Required work. Reproduce exactly the lines below from the one containing "else t.reply a.uart 2 st []" through the one containing "def State.takeAccepted (s", including both, and nothing else.

■ ■ ■

-- ==== Sys2Proof/Machine/Trust.lean ====
section
/-! DEFINITION. Critical commands, firmware banks and the boot mailbox (spec/22_trust.md; the secure log of spec/23_bupin.md). -/

namespace Sys2Proof.Machine

open Sys2Proof

/-! ### The check of a critical command (R647 to R652, R663 to R665) -/

/-- PLEN of a command (R650). -/
def cmdPlen (cmd : Nat) : Nat := if cmd = 2 ∨ cmd = 4 then 40 else if 1 ≤ cmd ∧ cmd ≤ 7 then 8 else 0

/-- Slots that may sign a life-cycle transition (R634); none: the transition does not exist. -/
def lcsSlots : Nat → Nat → List Nat
  | 0, 1 => [0]
  | 0, 2 => [0]
  | 1, 2 => [0]
  | 1, 3 => [0]
  | 2, 3 => [0]
  | 3, 1 => [1]
  | 3, 2 => [0]
  | 3, 4 => [0, 1]
  | _, _ => []

/-- Fields of a critical command. -/
def cmdOf (b : List Byte) : Nat := fieldAt b 5 1
def cmdSlot (b : List Byte) : Nat := fieldAt b 6 1
def cmdCounter (b : List Byte) : Nat := fieldAt b 16 8
def cmdPayload (b : List Byte) : List Byte := b.drop 32

/-- Length and header of a command (R647, R663). -/
def cmdHeaderOk (b : List Byte) : Bool :=
  decide (48 ≤ b.length) && decide (b.length ≤ 512) && b.length == 48 + fieldAt b 24 2 && fieldAt b 0 4 == 0x43434C4F &&
    fieldAt b 4 1 == 1 && decide (1 ≤ cmdOf b) && decide (cmdOf b ≤ 7) && decide (cmdSlot b ≤ 3) &&
    reservedZero b [(7, 1), (26, 6)] && fieldAt b 24 2 == cmdPlen (cmdOf b)

/-- The slots that may sign command `b` (R650). -/
def Tray.cmdSlots (t : Tray) (b : List Byte) : List Nat :=
  let target := fieldAt (cmdPayload b) 0 1
  match cmdOf b with
  | 1 => if lcsSlots t.lcs target = [] then [0, 1, 2, 3] else lcsSlots t.lcs target
  | 2 => if t.recovery then [0, 1, 3] else [0, 1]
  | 3 => [2]
  | 4 => match target with
    | 0 => [0, 3]
    | 1 => [1]
    | 2 => [0, 2]
    | 3 => [3]
    | _ => [0, 1, 2, 3]
  | 5 => [0, 1]
  | _ => [0]

/-- The life-cycle state grants command `b` (R633, R634). -/
def Tray.grants (t : Tray) (b : List Byte) : Bool :=
  match cmdOf b with
  | 1 => lcsSlots t.lcs (fieldAt (cmdPayload b) 0 1) != []
  | 3 => t.lcs == 1 || t.lcs == 2
  | 5 => t.lcs == 1
  | 6 => t.lcs == 1
  | _ => t.lcs != 4

/-- Bootstrap of the Owner slot (R651). -/
def Tray.bootstrap (t : Tray) (b : List Byte) : Bool :=
  t.lcs == 0 && (t.keys[0]?).getD none == none && cmdOf b == 4 && cmdSlot b == 0 && fieldAt (cmdPayload b) 0 1 == 0

/-- The key that authenticates command `b`. -/
def Tray.cmdKey (t : Tray) (b : List Byte) : List Byte :=
  if t.bootstrap b then zeros 32 else ((t.keys[cmdSlot b]?).getD none).getD []

/-- The key that a KEY_ROTATE carries, unwrapped (R652). -/
def Tray.unwrapped (t : Tray) (b : List Byte) : List Byte :=
  let p := cmdPayload b
  let kek := hmac256 (t.cmdKey b) ([0x4F#8, 0x4C#8, 0x4B#8, 0x57#8] ++ toLe 8 (fieldAt b 8 8) ++ toLe 8 (cmdCounter b) ++ toLe 1 (fieldAt p 0 1))
  xorBytes ((p.drop 8).take 32) kek

/-- The payload obeys R664. (DEDUCED, log entry 32.) -/
def Tray.payloadOk (t : Tray) (b : List Byte) : Bool :=
  let p := cmdPayload b
  let x := fieldAt p 0 1
  let y := fieldAt p 1 1
  match cmdOf b with
  | 1 => decide (1 ≤ x) && decide (x ≤ 4) && reservedZero p [(1, 7)]
  | 2 => decide (x ≤ 1) && decide (y ≤ 1) && reservedZero p [(2, 6)]
  | 3 => reservedZero p [(1, 3)]
  | 4 => decide (x ≤ 3) && reservedZero p [(1, 7)] && t.unwrapped b != zeros 32
  | 7 => (x == 1 || x == 2) && reservedZero p [(1, 3)] && (x == 1 || fieldAt p 4 4 == 0)
  | _ => decide (1 ≤ x) && decide (x ≤ 15) && decide (y ≤ 1) && reservedZero p [(2, 6)]

/-- The reason of refusal of critical command `b`, 0 for none (R647). (DEDUCED, log entry 31.) -/
def Tray.checkCmd (t : Tray) (b : List Byte) : Nat :=
  let slot := cmdSlot b
  let n := fieldAt b 24 2
  let macOk := (hmac256 (t.cmdKey b) (b.take (32 + n))).take 16 == (b.drop (32 + n)).take 16
  if !cmdHeaderOk b then 1
  else if fieldAt b 8 8 ≠ t.serial then 2
  else if t.lcs = 4 then 3
  else if (t.keys[slot]?).getD none = none ∧ t.bootstrap b = false then 4
  else if !(t.cmdSlots b).contains slot then 5
  else if !t.grants b then 6
  else if cmdCounter b ≤ (t.last[slot]?).getD 0 then 7
  else if !macOk then 8
  else if !t.payloadOk b then 9
  else 0

/-- The reason of refusal of a SECURE_LOG_READ block, which is checked as a command of the Service slot (R687). -/
def Tray.checkLogRead (t : Tray) (b : List Byte) : Nat :=
  let ok := b.length == 64 && fieldAt b 0 4 == 0x4C534C4F && reservedZero b [(4, 4), (29, 19)] && decide (1 ≤ fieldAt b 28 1) &&
    decide (fieldAt b 28 1 ≤ 32)
  let key := (t.keys[1]?).getD none
  if !ok then 1
  else if fieldAt b 8 8 ≠ t.serial then 2
  else if t.lcs = 4 ∧ t.recovery = true then 3
  else if key = none then 4
  else if cmdCounter b ≤ (t.last[1]?).getD 0 then 7
  else if (hmac256 (key.getD []) (b.take 48)).take 16 ≠ b.drop 48 then 8
  else 0

/-! ### Hand-over and completion (R646 to R649, R670) -/

/-- A command is handed over at t0: checked, and LAST persisted where it passes. (DEDUCED, log entry 31.) -/
def Tray.handOver (t : Tray) (src : Nat) (ring : Option (Nat × Nat)) (secure uart : Bool) (b : List Byte) : Tray :=
  let r := if secure then t.checkLogRead b else t.checkCmd b
  let slot := if secure then 1 else cmdSlot b
  let last := if r = 0 then updAt t.last slot fun _ => cmdCounter b else t.last
  { t with auth := some ⟨src, ring, b, secure, uart, r⟩, lastSrc := src, last := last }

/-- The ring of chip `c` whose next descriptor is a CRITICAL, with the descriptor. -/
def Chip.nextCritical (ch : Chip) : Option (Nat × Desc) :=
  if ch.inReset || decide (2 ≤ ch.pwr) then none
  else (List.range 128).findSome? fun n => (ch.nextDesc n opCritical).map fun d => (n, d)

/-- The status with which a CRITICAL descriptor completes without being handed over (R146, R157). -/
def critStatus (d : Desc) : Option Nat :=
  if !descOk d.bytes [(18, 46)] then some stBadDesc else if fieldAt d.bytes 16 2 = 0 then some stEmpty else none

/-- The sources in the order of service after the one served last (R646). -/
def Tray.sources (t : Tray) : List Nat := (List.range 5).map fun i => (t.lastSrc + 1 + i) % 5

/-- A source has a command to hand over. -/
def State.hasCritical (s : State) (src : Nat) : Bool :=
  if src < 4 then ((s.chip (Fin.ofNat 4 src)).nextCritical).isSome else !s.tray.mctp.isEmpty

/-- The bytes that a CRITICAL's read returned, and their poison, go into its completion (R151, R157). -/
def Chip.critRead (ch : Chip) (n idx len : Nat) (res : ReadResult) : Chip :=
  let r := ch.ring n
  ch.setRing n { r with descs := r.descs.map fun (d : Desc) =>
    if d.idx = idx ∧ d.done = false then
      { d with
        nbytes := if res.fail = .none then len else min len res.data.length
        poison := res.ep }
    else d }

/-- The chip's CRITICAL is read from host memory and handed over, poisoned or not (R149, R157); a read that fails completes it. -/
def State.handChip (s : State) (c : ChipId) (n : Nat) (d : Desc) (res : ReadResult) : State :=
  let len := fieldAt d.bytes 16 2
  let s := s.modChip c fun ch =>
    ((((ch.startDesc n d.idx).hostRead (.critical n) (fieldAt d.bytes 8 8) len).dropReads (.critical n)).readAer res).critRead n d.idx len res
  if res.fail ≠ .none then s.modChip c fun ch => ch.completeSt n d.idx stHostReadErr
  else (s.modTray fun t => t.handOver c.val (some (n, d.idx)) false false (padTo len res.data)).mirror

/-- One turn of the round-robin: descriptors that are refused complete; else the next source with a command hands it over, unless
one is in its 250 µs or a key is about to change. -/
def State.serveCritical (s : State) (res : ReadResult) : State :=
  let refused := chipIds.findSome? fun c => match (s.chip c).nextCritical with
    | some (n, d) => (critStatus d).map fun st => (c, n, d.idx, st)
    | none => none
  match refused with
  | some (c, n, i, st) => s.modChip c fun ch => (ch.startDesc n i).completeSt n i st
  | none =>
    if s.tray.auth.isSome || s.tray.accepted.any (fun a => cmdOf a.2 == 4) || s.tray.power == .off then s
    else match s.tray.sources.find? fun x => s.hasCritical x with
      | none => s
      | some src =>
        if src < 4 then
          match (s.chip (Fin.ofNat 4 src)).nextCritical with
          | some (n, d) => s.handChip (Fin.ofNat 4 src) n d res
          | none => s
        else match s.tray.mctp with
          | m :: rest =>
            (s.modTray fun t => ({ t with mctp := rest } : Tray).handOver 4 none m.secure m.uart m.cmd).mirror
          | [] => s

/-- CRITICAL (R149, R646, R647): `msg` arrives over MCTP first; `res` answers the read of a chip's command. -/
def execCritical (msg : Option (Transport × List Byte)) (res : ReadResult) (s : State) : Res :=
  let s := match msg with
    | some (tr, b) =>
      if s.tray.hears tr then s.modTray fun t => { t with mctp := t.mctp ++ [MctpCmd.mk (isUart tr) false b] } else s
    | none => s
  .next (s.serveCritical res)

/-- SECURE_LOG_READ (R687): it waits on MCTP like a critical command, and is handed over where MCTP is the source selected.
(DESIGN CHOICE, log entry 25.) -/
def execSecureLogRead (tr : Transport) (block : List Byte) (s : State) : Res :=
  if s.tray.hears tr then
    let s := s.modTray fun t => { t with mctp := t.mctp ++ [MctpCmd.mk (isUart tr) true block] }
    .next (if s.tray.sources.find? (fun x => s.hasCritical x) = some 4 then s.serveCritical (ReadResult.mk .none false []) else s)
  else .next s

/-- The CRITICAL of index `idx` that the Bupin holds still stands on its ring: a reset of the ring takes it away (R154). -/
def Chip.critStands (ch : Chip) (n idx : Nat) : Bool :=
  (ch.ring n).descs.any fun d => d.idx == idx && d.started && !d.done && d.opcode == opCritical

/-- What the delivering chip reports (R648, R670). -/
def Chip.authDone (ch : Chip) (n idx : Nat) (ok : Bool) : Chip :=
  let c := (ch.setFlag F.AUTH_STAT_DONE_SEEN true).setFlag F.AUTH_STAT_RESULT (!ok)
  let c := if ok then c else (c.count F.AUTH_REFUSALS_COUNT F.AUTH_STAT_OVF 0).raise 30 (source 280 2) 0
  let c := c.msix 131
  if c.critStands n idx then c.completeSt n idx (if ok then stOk else stAuthRefused) else c

/-- The reply of a command that came over MCTP (R687). -/
def Tray.authReply (t : Tray) (a : AuthRun) : Tray :=
  let st := if a.reason = 0 then mgOk else mgAuthRefused
  if a.secure then
    let es := if a.reason = 0 then (t.slog.read (fieldAt a.cmd 24 4) (fieldAt a.cmd 28 1)).flatMap LogEnt.bytes else []
    t.reply a.uart 4 st es
  else t.reply a.uart 2 st []

/-- CRITICAL_COMPLETE (R647 to R649, R670): the 250 µs have passed. -/
def execCriticalComplete (s : State) : Res :=
  match s.tray.auth with
  | none => .next s
  | some a =>
    if s.tray.power = .off then .next s else
    let s := s.modTray fun t =>
      let t : Tray := { t with auth := none }
      if a.reason ≠ 0 then
        t.logRefusal a.src (if a.secure then 0 else cmdOf a.cmd) (if a.secure then 1 else cmdSlot a.cmd) (cmdCounter a.cmd) a.reason
      else if a.secure then t
      else { t with
        accepted := t.accepted ++ [(a.src, a.cmd)]
        lcsTime := if cmdOf a.cmd = 1 then t.now else t.lcsTime }
    let s := s.mirror
    .next (match a.ring with
      | some (n, i) => s.modChip (Fin.ofNat 4 a.src) fun ch => ch.authDone n i (a.reason == 0)
      | none => if a.src = 4 then s.modTray fun t => t.authReply a else s)

/-! ### Effects (R649) -/

/-- The oldest accepted command that satisfies a test, and the state without it; without 12 V the Bupin has stopped (R49).
(DEDUCED, log entry 30.) -/
def State.takeAccepted (s : State) (p : List Byte → Bool) : Option (List Byte × State) :=
  match if s.tray.power = .off then none else pickFirst (fun (a : Nat × List Byte) => p a.2) s.tray.accepted with
  | some (a, rest) => some (a.2, s.modTray fun t => { t with accepted := rest })
  | none => none

/-- The effect of the oldest accepted command of a kind. (DEDUCED, log entry 30.) -/
def State.effect (s : State) (p : List Byte → Bool) (f : State → List Byte → State) : Res :=
  .next (match s.takeAccepted p with
    | some (b, t) => f t (cmdPayload b)
    | none => s)

/-- LIFECYCLE (R635, R642 step 2). -/
def execLifecycle (s : State) : Res :=
  s.effect (fun b => cmdOf b == 1) fun s p =>
    let s := (s.modTray fun t => { t with lcsTarget := some (fieldAt p 0 1) }).mirror
    let s := s.modAll fun _ ch => if !ch.inReset && ch.pwr == pwrRun then ch.msix 130 else ch
    s.modChip 0 fun ch => if ch.inReset then ch else ch.beginDisable

/-- The erasures of a change (R636). -/
def Tray.erase (t : Tray) (target : Nat) : Tray :=
  let t := if 3 ≤ target then { t with copies := [[], []], keys := updAt t.keys 2 fun _ => none } else t
  if target = 4 then { t with keys := updAt (updAt t.keys 0 fun _ => none) 3 fun _ => none } else t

■ ■ ■

Written solution.
  else t.reply a.uart 2 st []

/-- CRITICAL_COMPLETE (R647 to R649, R670): the 250 µs have passed. -/
def execCriticalComplete (s : State) : Res :=
  match s.tray.auth with
  | none => .next s
  | some a =>
    if s.tray.power = .off then .next s else
    let s := s.modTray fun t =>
      let t : Tray := { t with auth := none }
      if a.reason ≠ 0 then
        t.logRefusal a.src (if a.secure then 0 else cmdOf a.cmd) (if a.secure then 1 else cmdSlot a.cmd) (cmdCounter a.cmd) a.reason
      else if a.secure then t
      else { t with
        accepted := t.accepted ++ [(a.src, a.cmd)]
        lcsTime := if cmdOf a.cmd = 1 then t.now else t.lcsTime }
    let s := s.mirror
    .next (match a.ring with
      | some (n, i) => s.modChip (Fin.ofNat 4 a.src) fun ch => ch.authDone n i (a.reason == 0)
      | none => if a.src = 4 then s.modTray fun t => t.authReply a else s)

/-! ### Effects (R649) -/

/-- The oldest accepted command that satisfies a test, and the state without it; without 12 V the Bupin has stopped (R49).
(DEDUCED, log entry 30.) -/
def State.takeAccepted (s : State) (p : List Byte → Bool) : Option (List Byte × State) :=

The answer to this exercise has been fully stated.